Technology is improving at lightning speed, delivering groundbreaking utilities that change our lives seemingly on a daily basis. Has your facility or medical practice kept pace? Are you onboard with the latest and greatest?

Telehealth service aren’t new, but it’s surprising how few organizations have taken the leap in this direction.

According to the American Hospital Association (AHA), 52% of hospitals were using telehealth services in 2013, with an additional 10% indicating their intentions implement them in the future. As of 2016, 75% of hospitals were either using or planning to implement telehealth services. The numbers for other agencies is far less.

Don’t be Left in the Dark

With the increasing number of facilities using telehealth to improve their patient care and outcomes, you don’t want to be left behind. To grow your practice or facility and keep up with the changing needs of your consumers—both practitioners and patients—you need to develop your telehealth plan, or review your plan to ensure you stay current.

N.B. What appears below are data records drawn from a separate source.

-- ==== Sys2Proof/Machine/HostPort.lean ====
section
/-! DEFINITION. The host port (20_memory.md sections 3, 4): the address map, HostRead, HostWrite; the
reset input (70_reset_and_hazards.md R340); and how the events of an interleaving act (R85). -/

namespace Sys2Proof.Machine

/-- The offset of a register in the REG window (R80). -/
def regOffset : Reg → Nat
  | .id => 0x00
  | .cmd => 0x08
  | .status => 0x10
  | .a => 0x18
  | .b => 0x20
  | .acc => 0x28
  | .m0 => 0x30
  | .m1 => 0x38
  | .seed => 0x40
  | .dptr => 0x48
  | .dlen => 0x50
  | .res0 => 0x58
  | .res1 => 0x60

/-- All registers, in address order. -/
def allRegs : List Reg :=
  [.id, .cmd, .status, .a, .b, .acc, .m0, .m1, .seed, .dptr, .dlen, .res0, .res1]

/-- What a legal host access touches. -/
inductive Place
  | reg (r : Reg)
  | pmemWord (w : Nat)
  | pmemByte (w j : Nat)
  | dmemWord (a : Nat)
  | dmemByte (a : Nat)
  deriving DecidableEq, Repr

/-- The register at an offset of the REG window, if there is one (R80). -/
def regAt (offset : Nat) : Option Reg := allRegs.find? fun r => regOffset r == offset

/-- Size-8 accesses (R71): a register at its exact offset, an aligned word of PMEM or of DMEM. -/
def placeWord (dmemBytes haddr : Nat) : Option Place :=
  if haddr % 8 ≠ 0 then none
  else if Config.pmemBase ≤ haddr ∧ haddr < Config.pmemBase + 8 * Config.pmemWords then
    some (.pmemWord ((haddr - Config.pmemBase) / 8))
  else if Config.dmemBase ≤ haddr ∧ haddr < Config.dmemBase + dmemBytes then
    some (.dmemWord (haddr - Config.dmemBase))
  else
    match regAt haddr with
    | some r => some (.reg r)
    | none => none

/-- Size-1 accesses (R71): any byte of PMEM or of DMEM, no register. -/
def placeByte (dmemBytes haddr : Nat) : Option Place :=
  if Config.pmemBase ≤ haddr ∧ haddr < Config.pmemBase + 8 * Config.pmemWords then
    some (.pmemByte ((haddr - Config.pmemBase) / 8) ((haddr - Config.pmemBase) % 8))
  else if Config.dmemBase ≤ haddr ∧ haddr < Config.dmemBase + dmemBytes then
    some (.dmemByte (haddr - Config.dmemBase))
  else none

/-- What an access of `size` bytes at `haddr` touches; `none` where the map has nothing there or the
size or alignment is not allowed (R71, U8). -/
def place (dmemBytes haddr size : Nat) : Option Place :=
  if size = 8 then placeWord dmemBytes haddr
  else if size = 1 then placeByte dmemBytes haddr
  else none

/-- The value of a register as the host reads it (R71). -/
def State.readReg (s : State) : Reg → Word
  | .id => idWord
  | .cmd => s.cmd
  | .status => s.status
  | .a => s.a
  | .b => s.b
  | .acc => s.acc
  | .m0 => s.m0
  | .m1 => s.m1
  | .seed => s.seed
  | .dptr => s.dptr
  | .dlen => s.dlen
  | .res0 => s.res0
  | .res1 => s.res1

/-- A host write to a register (R71, R73); `none` for the read-only ones. Writing CMD starts a command
(10_state.md R29, R44). -/
def State.writeReg (s : State) (r : Reg) (v : Word) : Option State :=
  match r with
  | .id => none
  | .cmd => some (s.acceptCommand v)
  | .status => none
  | .a => some { s with a := v }
  | .b => some { s with b := v }
  | .acc => some { s with acc := v }
  | .m0 => some { s with m0 := v }
  | .m1 => some { s with m1 := v }
  | .seed => some { s with seed := v }
  | .dptr => some { s with dptr := v }
  | .dlen => some { s with dlen := v }
  | .res0 => none
  | .res1 => none

/-- The value of a legal read, zero-extended, little-endian (R60, R71). -/
def State.readPlace (s : State) : Place → Word
  | .reg r => s.readReg r
  | .pmemWord w => s.pmem.word w
  | .pmemByte w j => (byteOf (s.pmem.word w) j).zeroExtend 64
  | .dmemWord a => memWord s.dmem a
  | .dmemByte a => (s.dmem.read a).zeroExtend 64

/-- PMEM word `w` written by the host: PVALID is withdrawn, whatever is stored (10_state.md R33). -/
def State.writePmem (s : State) (w : Nat) (v : Word) : State :=
  { s with pmem := s.pmem.setWord w v, pvalid := false }

/-- The effect of a write to a place (R73); `none` where the place is read-only. -/
def State.writePlace (s : State) (at_ : Place) (v : Word) : Option State :=
  match at_ with
  | .reg r => s.writeReg r v
  | .pmemWord w => some (s.writePmem w v)
  | .pmemByte w j => some (s.writePmem w (setByte (s.pmem.word w) j (byteOf v 0)))
  | .dmemWord a => some { s with dmem := memWrite s.dmem a v 8 }
  | .dmemByte a => some { s with dmem := memWrite s.dmem a v 1 }

/-- `HostRead(haddr, size)` (R70, R71): legal at any time, no effect on the state. -/
def State.hostRead (s : State) (haddr : Word) (size : Nat) : Resp × Word :=
  match place s.dmem.size haddr.toNat size with
  | none => (.err, 0)
  | some at_ => (.ok, s.readPlace at_)

/-- `HostWrite(haddr, size, value)` (R70 to R73): refused while BUSY, at any address. -/
def State.hostWrite (s : State) (haddr : Word) (size : Nat) (value : Word) : Resp × State :=
  if s.busy then (.err, s)
  else
    match place s.dmem.size haddr.toNat size with
    | none => (.err, s)
    | some at_ =>
      match s.writePlace at_ value with
      | none => (.err, s)
      | some t => (.ok, t)

/-- The reset input (R340, U23): a pending command is discarded; the memories are unspecified anew. The
host's own side, its script and what it has seen, goes on (log 8), and DMEM keeps its size. -/
def State.resetInput (s : State) : State :=
  { State.resetAt s.dmem.size (s.fresh + 1) with events := s.events, seen := s.seen }

/-- The host observes a result (R355). -/
def State.observe (s : State) (r : HostResult) : State := { s with seen := s.seen ++ [r] }

/-- A host read, with its observation. -/
def State.doRead (s : State) (haddr : Word) (size : Nat) : State :=
  s.observe (.read (s.hostRead haddr size).1 (s.hostRead haddr size).2)

/-- A host write, with its observation. -/
def State.doWrite (s : State) (haddr : Word) (size : Nat) (value : Word) : State :=
  (s.hostWrite haddr size value).2.observe (.write (s.hostWrite haddr size value).1)

/-- UMC's completion step, enabled exactly when BUSY (10_state.md R45); else nothing happens. -/
def State.offerCompletion (s : State) : Move := if s.busy then .completes s else .settled s

/-- The next move of the interleaving: the first event, or the completion step once no event is left
(R351(a): a pending command is eventually completed). -/
def State.nextMove (s : State) : Move :=
  match s.events with
  | [] => s.offerCompletion
  | .complete :: es => State.offerCompletion { s with events := es }
  | .read haddr size :: es => .settled (State.doRead { s with events := es } haddr size)
  | .write haddr size v :: es => .settled (State.doWrite { s with events := es } haddr size v)
  | .reset :: es => .settled (State.resetInput { s with events := es })

end Sys2Proof.Machine
end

The following steps will help you to implement and/or improve your telehealth services:

  • Establish goals and objectives—Before you purchase telehealth equipment, define what you’d like to accomplish. Would you like to monitor certain patient’s vital statistics? Would you like to offer your patients video calls with their physician? Brainstorm as a group about which services you’d like to offer and then trim your list to a few reasonable items that will serve as a pilot program.
  • Identify your clients—Identify the main type of patient in your care, and then think of how to best serve these patients with telehealth services. Be aware that the technology you offer to younger patients will differ from what you offer to an older patient population. For example, you might use video game apps to engage children with asthma, and rely on large fonts and volume enhancements for senior patients.
  • Designate a physician mentor or champion—Find a provider at your facility who’s excited about telemedicine and recruit him or her into the development and implementation of your telehealth services. This person will be a key liaison for getting other providers to “buy-in.” Allow this physician time to research new technologies and bring ideas back to you and your team.
  • Assess your current technology—Perform an inventory of the equipment you have. Check your software and hardware. Is it new? Outdated? Capable of handling the services you’d like to implement? Work with a dedicated Information Technology (IT) staff to perform this assessment.
  • Determine the technology you need—Your IT staff will be able to identify the equipment you need for the bandwidth and Internet connectivity your facility has in place. It’s up to you to choose the specs you want. Will your new equipment will be stationary or will be mobile? Do you want it to integrate with your electronic health record (EHR), etc.?
  • Assess your physical space—You will need a private, dedicated area to perform telemedicine services. You may need two spaces: one space for a physician to consult with other physicians and/or patients and another that patients can go into for a telehealth exam. When selecting your space, you will also need to provide good lighting and acoustics that eliminate echo.
  • Implement a change management program—Remember to take it slowly when implementing new technology. Start by running a change management program to inform staff of the telemedicine services your practice or facility will be offering. This will ease any worries that providers and staff may have. Explain the rationale and the cost savings behind this implementation.
  • Provide support—It is initially important to provide on-call support to help new users navigate the telemedicine hardware and software. This is key for “buy-in” to the new technology and will help solidify your program.
  • Assign a dedicated RN mentor or champion—Along with the physician mentor, you need an individual who will be the go-to person for training and assistance for all other nurses and ancillary staff on the use of the telemedicine technology and services.
  • Establish policies and procedures—Make sure that part of the implementation of your telemedicine services plan includes written policies and procedures. Address who can use the equipment, when it can be used, and how it should be used. You should also provide a form that documents the various users and intended equipment uses.
  • Assess and reassess your telemedicine program—Shortly after implementation, sit down with staff and discuss the pros and cons of your telemedicine program. What aspects of the program have been working well? What is not going as you had hoped? Modify the program as needed to streamline the process.
  • Educate and engage patients—Speak to your patients about your new telemedicine services. Ask them if they would like to try these new services. If a patient has been in the hospital and will return home with monitoring equipment, train him on the use of the equipment. Bring the equipment into his room and ensure that he and his caregivers are comfortable with the equipment before discharge.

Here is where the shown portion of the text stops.